These indices are frequently employed to evaluate the health, biophysical properties, and biochemical characteristics of vegetation.
Notably, vegetation indices have been utilized for applications such as estimating plant parameters such as the leaf area index, detecting water stress in crops, and classifying various types of vegetation for weed mapping purposes [@jackson1981canopy; @zheng2009retrieving].
Of particular relevance to the subject of this thesis, they have also been commonly employed for estimating chlorophyll and nitrogen content in crops [@berger2020crop].

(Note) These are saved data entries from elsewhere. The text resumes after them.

-- ==== Sys2Proof/Machine/Time.lean ====
section
/-!
DEFINITION. The meanings of the ply commands (chapter 13).
-/

namespace Sys2Proof.Machine

/-- The change the change registers of ply `k` hold (R615), for the bits of PLY_CHGGO: STEP, INCR, ATTICK. A named tick that
has passed is the next tick (log 29). -/
def chgOf (s : State) (k : Nat) (v : Word) : PlyChange :=
  let b := plyBase k
  let incr := s.fld (b + 0x30) 0 8 * 2 ^ 32 + (s.rd (b + 0x2C)).toNat
  let named : Tick := BitVec.ofNat 64 ((s.rd (b + 0x38)).toNat * 2 ^ 32 + (s.rd (b + 0x34)).toNat)
  { at' := if bitOf v 2 && decide (s.reel < named) then named else s.reel + 1
    step := if bitOf v 0 then
        some (bitOf (s.rd (b + 0x24)) 31, s.fld (b + 0x24) 0 16 * 2 ^ 32 + (s.rd (b + 0x20)).toNat, s.fld (b + 0x28) 0 30)
      else none
    incr := if bitOf v 1 then some (clampNat incrLo incrHi incr) else none }

/-- PLY_CHANGE_POST (R615): a write of PLY_CHGGO. A write that names neither a step nor an increment posts nothing. -/
def execPlyChangePost (k : Fin 8) (v : Word) (s : State) : Host.Outcome State Fault Refusal :=
  if bitOf v 0 || bitOf v 1 then .next (postChange k (chgOf s k v) s) else .next s

/-- PLY_CHANGE_APPLY (R615 to R617). -/
def execPlyChangeApply (k : Fin 8) (s : State) : Host.Outcome State Fault Refusal := .next (applyChange k s)

/-- PLY_SECLO read (R636): the low seconds are returned, the high seconds and the nanoseconds latched. -/
def readSeclo (k : Nat) (s : State) : Word × State :=
  let v := plyValue s k
  let b := plyBase k
  (BitVec.ofNat 32 v.1, { s with
    latch := ((s.latch.set (fun _ => none) (b + 8) (some (BitVec.ofNat 32 (v.1 / 2 ^ 32)))).set
      (fun _ => none) (b + 12) (some (BitVec.ofNat 32 v.2.1))) })

/-- PLY_SECLO_READ (R636). -/
def execPlySecloRead (k : Fin 8) (s : State) : Host.Outcome State Fault Refusal :=
  let r := readSeclo k s
  .next { r.2 with rdata := r.1 }

/-- A synchronisation of ply `k` (R627): theta beyond STEPTHR steps the ply at once and is logged, drift then 0; else the
drift integrates, in 2^-64, and the increment follows, to the nearest 2^-32 ns as in Table 13.7. Synchronisation ends
holdover (R630). -/
def servo (k : Nat) (y : SyncSample) (s : State) : State :=
  match tickToPly s k y.tick 0 with
  | none => s
  | some (sec, ns) =>
    let theta : Int := (sec * nsPerSec + ns : Nat) - (y.masterNs : Int)
    let s1 := s.setPly k fun p => { p with holdover := false }
    let next := s.reel + 1
    if (tsStepThr s k : Int) < theta.natAbs then
      let n := theta.natAbs
      let s2 := postChange k { at' := next, step := some (decide (0 < theta), n / nsPerSec, n % nsPerSec), incr := none }
        (s1.setPly k fun p => { p with drift := 0 })
      logFault 0x60 8 ([BitVec.ofNat 8 k, 0, 0, 0, 0, 0, 0, 0] ++ leBytes 8 (BitVec.ofInt 64 theta).toNat) s2
    else if y.interval = 0 then s1
    else
      let unit : Int := 1024 * (y.interval : Int)
      let drift := (s.plyOf k).drift + (tsKi s k : Int) * theta * 2 ^ 64 / unit
      let incr := ((2 ^ 64 - drift - (tsKp s k : Int) * theta * 2 ^ 64 / unit + 2 ^ 31) / 2 ^ 32).toNat
      postChange k { at' := next, step := none, incr := some (clampNat incrLo incrHi incr) }
        (s1.setPly k fun p => { p with drift := drift })

/-- TIME_SYNC (R627, R631): for ROLE 1 to 4, outside limp state. -/
def execTimeSync (k : Fin 8) (y : SyncSample) (s : State) : Host.Outcome State Fault Refusal :=
  let role := tsService s k
  if 1 ≤ role ∧ role ≤ 4 ∧ s.sys.limp = false then .next (servo k y (reachTick y.tick s)) else .next s

/-- TIME_SERVICE_SEND (R506, R625): a master-capable service sends its event message at TC7 on its PORT, whose SFD is
ledgered. The manual does not name the bobbin, and the message is IEEE 1588's: BOBBIN and TAG are free values. -/
def execTimeServiceSend (k : Fin 8) (s : State) : Host.Outcome State Fault Refusal :=
  let role := tsService s k
  let p := tsPort s k
  if (role = 2 ∨ role = 3) ∧ s.sys.limp = false ∧ p < 12 ∧ (s.eport p).link = true then
    let w := freeNow s
    let s1 := (tookFree s).setEgress p fun g => { g with framesOut := g.framesOut + 1 }
    .next (ledgerTx p s.reel (bitsOf w 0 16) (bitsOf w 16 16) s1)
  else .next s

/-- HOLDOVER (R630): the ply keeps its increment; HOLDOVER is logged. -/
def execHoldover (k : Fin 8) (s : State) : Host.Outcome State Fault Refusal :=
  let role := tsService s k
  if 1 ≤ role ∧ role ≤ 4 ∧ (s.plyOf k).holdover = false then
    .next (logFault 0x61 8 [BitVec.ofNat 8 k] (raiseLine 9 (s.setPly k fun p => { p with holdover := true })))
  else .next s

end Sys2Proof.Machine
end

Precision agriculture technologies relying on vegetation indices have been well-integrated into commercial applications, an outcome that can likely be attributed to the simplicity of their implementation and their comparatively early development [@xue2017significant; @sishodia2020applications].

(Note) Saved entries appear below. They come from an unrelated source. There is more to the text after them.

/-- SEGST: privileged (R223, R231). -/
def execSegst (c : Core) (r rb : GReg) (seg : BitVec 4) (imm : BitVec 12) (s : State) : Host.Outcome State Fault Refusal :=
  .next (if segIllegal r then coreRun c illegalFn s
    else privOp c (fun t => segstBody (segNum r) seg.toNat (effOff t.stw.g rb imm) t) s)

/-! ### Branches and jumps (Table 4.7) -/

/-- BEQ (R216). -/
def execBeq (c : Core) (ra rb : GReg) (disp : BitVec 16) (s : State) : Host.Outcome State Fault Refusal :=
  .next (branch c ra rb disp (fun a b => a == b) s)

/-- BNE (R216). -/
def execBne (c : Core) (ra rb : GReg) (disp : BitVec 16) (s : State) : Host.Outcome State Fault Refusal :=
  .next (branch c ra rb disp (fun a b => a != b) s)

/-- BLT (R216). -/
def execBlt (c : Core) (ra rb : GReg) (disp : BitVec 16) (s : State) : Host.Outcome State Fault Refusal :=
  .next (branch c ra rb disp (fun a b => a.slt b) s)

/-- BGE (R216). -/
def execBge (c : Core) (ra rb : GReg) (disp : BitVec 16) (s : State) : Host.Outcome State Fault Refusal :=
  .next (branch c ra rb disp (fun a b => !a.slt b) s)

/-- BLTU (R216). -/
def execBltu (c : Core) (ra rb : GReg) (disp : BitVec 16) (s : State) : Host.Outcome State Fault Refusal :=
  .next (branch c ra rb disp (fun a b => a.ult b) s)

/-- BGEU (R216). -/
def execBgeu (c : Core) (ra rb : GReg) (disp : BitVec 16) (s : State) : Host.Outcome State Fault Refusal :=
  .next (branch c ra rb disp (fun a b => !a.ult b) s)

/-- J (R216). -/
def execJ (c : Core) (disp : BitVec 26) (s : State) : Host.Outcome State Fault Refusal :=
  .next (coreRun c (fun g pc => goTo (pc + 4 + disp26 disp) g) s)

/-- JAL (R210, R216): the link goes to g31. -/
def execJal (c : Core) (disp : BitVec 26) (s : State) : Host.Outcome State Fault Refusal :=
  .next (coreRun c (fun g pc => goTo (pc + 4 + disp26 disp) (gSet g 31 (pc + 4))) s)

/-- JALR (R216): the target is formed before rd is written. -/
def execJalr (c : Core) (rd ra : GReg) (imm : BitVec 16) (s : State) : Host.Outcome State Fault Refusal :=
  .next (coreRun c (fun g pc => goTo (gGet g ra.toNat + sext16 imm) (gSet g rd.toNat (pc + 4))) s)

/-! ### Long instructions (Table 4.8) -/

/-- A byte or a word of fill: g4's low byte repeated `n` times. -/
def fillWord (g : Tab Word) (n : Nat) : Word :=
  let b := bitsOf (gGet g 4) 0 8
  BitVec.ofNat 32 (if n = 4 then b * 0x1010101 else b)

/-- An element of BMOVE: both accesses are checked before either has an effect (R225). -/
def bmoveElem (segd segs n : Nat) (s : State) : Res State :=
  match stwCheck s segd (gGet s.stw.g 2) n .write with
  | .error f => (match stwCheck s segs (gGet s.stw.g 1) n .read with
    | .error e => .error (e, s)
    | .ok _ => .error (f, s))
  | .ok pa => (stwLoad segs (gGet s.stw.g 1) n s).map fun r => sbPush { pa := pa, size := n, val := BitVec.ofNat 32 r.1 } r.2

## Evolution of vegetation indices and their limitations
Historically, one of the very first vegetation indices developed was the simple ratio index (RVI). It was proposed by @jordan1969derivation.
$$\text{RVI} = \frac{\rho_\text{R}}{\rho_\text{NIR}}$${#eq-RVI}
In this and the following equations, $\rho_\text{R}$ stands for the red band reflectance, whereas $\rho_\text{NIR}$ stands for the near-infrared band reflectance.
Not too soon after introduction of the RVI, @rouse1973monitoring proposed the normalized difference vegetation index (NDVI), which until today remains the most widely used vegetation index [@xue2017significant].
$$\text{NDVI} = \frac{\rho_\text{NIR}-\rho_\text{R}}{\rho_\text{NIR}+\rho_\text{R}}$${#eq-NDVI}
Compared to the RVI, the NDVI is normalized between the values of −1 and +1.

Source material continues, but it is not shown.